Миронова подняла руку.
— Нинель Федоровна сказала: «Подышим, погуляем в осеннем лесу!»
Острая наблюдательность подсказала мне, что Миронова не боится: она просто и на расстоянии подчинялась классной руководительнице. Такой у нее был характер.
— Сначала подышим воздухом, которым дышал Гл. Бородаев! — ответил я ей.
— А как мы туда попадем, в эту дачу? — спокойно спросил Принц Датский.
— Дверь открыта, — сказал Глеб, — Я же предупредил, что мы будем. Вчера по междугородной…
— Пошли! — крикнул я. — Не бойтесь!
И первым вошел в дачу.
Там было тихо. Только сверху раздавалось какое-то бормотание. Все застыли. Я тоже вздрогнул… Но даже опытный глаз не смог бы этого определить: я вздрогнул внутренне, про себя.
— Это племянник хозяйки, Григорий, — сообщил Глеб почему-то не сразу. — Он сторожит все дачи в поселке. Он ждет нас… И все нам расскажет.

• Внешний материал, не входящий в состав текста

-- ==== Sys2Proof/Machine/Dram.lean ====
section
/-! DEFINITION. Reads of DRAM that meet errors: correction, the re-read, what each reader does after a double fault, and the words of the
reservoir (R292 to R294, R317 to R319). -/

namespace Sys2Proof.Machine

/-- Whether the DRAM runs and can be read (R290, R291). -/
def dramRuns (s : State) : Bool :=
  s.mem.trained && !s.mem.selfRefresh && (match s.md.mode with
    | .terp => false
    | .shutdown => !s.md.offStarted
    | _ => true)

/-- What the check bits say of a code word: it is clean, it is corrected, or it is uncorrectable (R292, R317). -/
inductive Ecc where
  | clean | corrected | bad
deriving DecidableEq, Repr

/-- A code word with so many wrong bits: one is corrected, two are detected. -/
def eccOf (wrong : Nat) : Ecc := if wrong = 0 then .clean else if wrong = 1 then .corrected else .bad

/-- The worse of two. -/
def Ecc.join : Ecc → Ecc → Ecc
  | .bad, _ => .bad
  | _, .bad => .bad
  | .clean, e => e
  | .corrected, _ => .corrected

/-- A beat (R292): one wrong bit in a half is corrected, two in one half are detected, and a beat from the wrong address is uncorrectable. -/
def beatEcc (e : BeatErrors) : Ecc := if e.moved then .bad else (eccOf e.low.length).join (eccOf e.high.length)

/-- The code of a reader, its row of R294 (R566). -/
def readerCode : DramReader → Nat
  | .decoder _ => 0
  | .ingest _ => 1
  | .patrol => 2
  | .firmware => 3

/-- The number of a reader among the second serves: its row and, in the low byte, its instance, 255 for none. -/
def readerInst (r : DramReader) : Nat :=
  256 * readerCode r + match r with
    | .decoder st => st.val
    | .ingest tn => tn.val
    | .patrol => 255
    | .firmware => 255

/-- The second failure of a read by its reader (R294): counted, its address recorded, then the reader's row of the table. -/
def dramDouble (s : State) (r : DramReader) (addr : Nat) : State :=
  let t := sat (put s 0x2310 4 addr) 0x2310 3
  let fault := doubleFaultAs clsFault t .dramRead (readerInst r) (readerCode r) 6 0x2310 4
  match r with
  | .decoder st => match (station fault st.val).decUid with
    | some uid => planeLost fault st.val uid
    | none => fault
  | .ingest tn => tenantReset fault tn.val 4
  | .patrol => fault
  | .firmware => safestopBy (doubleFault t .dramRead (readerInst r) 3 6 0x2310 4) 7 (causeInst .dramRead (readerInst r))

/-- A corrected beat is counted (R293); patrol scrub writes it back. -/
def beatCorrected (s : State) (r : DramReader) (addr : Nat) : State :=
  let t := satBy 32 s 0x2310 1 1
  match r with
  | .patrol => emit t (.dramWrite addr)
  | _ => t

/-- A beat that is used: counted when it was corrected. -/
def beatUsed (s : State) (r : DramReader) (addr : Nat) (e : Ecc) : State := if e = .corrected then beatCorrected s r addr else s

/-- A reader reads a beat (R292 to R294); true tells that the beat can be used. -/
def dramRead (s : State) (r : DramReader) (b : BeatRead) : State × Bool :=
  let e := beatEcc b.first
  if e ≠ .bad then (beatUsed s r b.addr e, true)
  else
    let t := serveBegin s .dramRead (readerInst r) (readerCode r) 6 0x2310 2
    let f := beatEcc b.again
    if f ≠ .bad then (beatUsed (servePass (sat t 0x2310 2) .dramRead (readerInst r) 6 0x2310 2) r b.addr f, true)
    else (dramDouble t r b.addr, false)

/-- The beats in which a reader meets errors, in order, up to the first that it cannot use. -/
def dramReads (r : DramReader) : List BeatRead → State → State × Bool
  | [], s => (s, true)
  | b :: l, s =>
    let q := dramRead s r b
    if q.2 then dramReads r l q.1 else q

/-- A word of the input buffer of a decoder (R317, R319): corrected and counted, or its beat fetched again; true tells that it can be used. A
fetch that is uncorrectable too ends as a second failure of R294. -/
def inputWord (s : State) (st : Fin 6) (w : InputWord) : State × Bool :=
  let n := st.val
  match eccOf w.bits.length with
  | .clean => (s, true)
  | .corrected => (satBy 32 s (resIdx n) 1 1, true)
  | .bad =>
    let t := serveBegin (sat s (resIdx n) 9) .inputBuffer n 0 7 (resIdx n) 9
    let e := beatEcc w.refetch.first
    if e = .bad then (serveDrop t .inputBuffer n, false)
    else (beatUsed (servePass t .inputBuffer n 7 (resIdx n) 9) (.decoder st) w.refetch.addr e, true)

/-- The words of the input buffer in order; the first that cannot be had ends them. -/
def inputWords (st : Fin 6) : List InputWord → State → State × Option InputWord
  | [], s => (s, none)
  | w :: l, s =>
    let q := inputWord s st w
    if q.2 then inputWords st l q.1 else (q.1, some w)

/-- A word of a station FIFO that a scan reads (R317, R318): corrected and counted; or read once more as second serve, and then a WARN entry. True
tells that its pixels are sent. -/
def fifoWord (s : State) (n : Nat) (w : FifoWord) : State × Bool :=
  match eccOf w.first.length with
  | .clean => (s, true)
  | .corrected => (satBy 32 s (resIdx n) 1 1, true)
  | .bad =>
    if eccOf w.again.length = .bad then
      (doubleFaultAs clsWarn (sat (serveBegin s .fifoWord n 0 7 (resIdx n) 3) (resIdx n) 3) .fifoWord n 0 7 (resIdx n) 3, false)
    else
      let t := servePass (serveBegin (sat s (resIdx n) 2) .fifoWord n 0 7 (resIdx n) 2) .fifoWord n 7 (resIdx n) 2
      (if eccOf w.again.length = .corrected then satBy 32 t (resIdx n) 1 1 else t, true)

/-- The words that a scan reads, in order: the state, and the line and number of each word that is lost. -/
def readWords (n : Nat) : List FifoWord → State → State × List (Nat × Nat)
  | [], s => (s, [])
  | w :: l, s =>
    let q := fifoWord s n w
    let r := readWords n l q.1
    (r.1, if q.2 then r.2 else (w.line, w.word) :: r.2)

end Sys2Proof.Machine
end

«Та самая лестница! — подумал я. — „Ворчливо-скрипучая“, как написано в повести. По ней в новогоднюю ночь шел Дачник после своей последней прогулки. Больше он не гулял!..»
Мы стали подниматься по «ворчливо-скрипучей» лестнице. Она не скрипела. «Понятно: авторский домысел!» — сказал я себе.
Сверху, из комнаты, стали ясно доноситься слова:
— Вы так?.. А мы вас — бац по загривку! Вы все-таки трепыхаетесь? А мы вас по шее — трах!..
Покойник остановился. За ним и все остальные.
Сверху неслось:
— Ах, вы еще живы? Тогда получите! И еще, и еще, и еще!..
— Что там происходит? — спросил Покойник.
— Может быть, надо помочь? — воскликнул я. Бросил прощальный взгляд на Наташу и кинулся наверх.
Дверь угловой комнаты была приоткрыта. Племянник Григорий играл сам с собой в «дурачка». Он «ходил» и за себя и за противника, которого не было.
— Ах, вы еще дышите? Вот вам! Вот вам еще!
Он стал подкидывать королей.
— Сюда! Смелее сюда! — крикнул я, словно взобрался на вершину горы, а остальные были еще где-то на склоне.
Миронова зашагала: она подчинялась командам.
Глеб тоже взбежал наверх. Поднялась и Наташа. Принц Датский прикрывал собою Покойника.
Племянник Григорий повернул голову к нам и погасил папиросу прямо об стол, на котором лежали карты.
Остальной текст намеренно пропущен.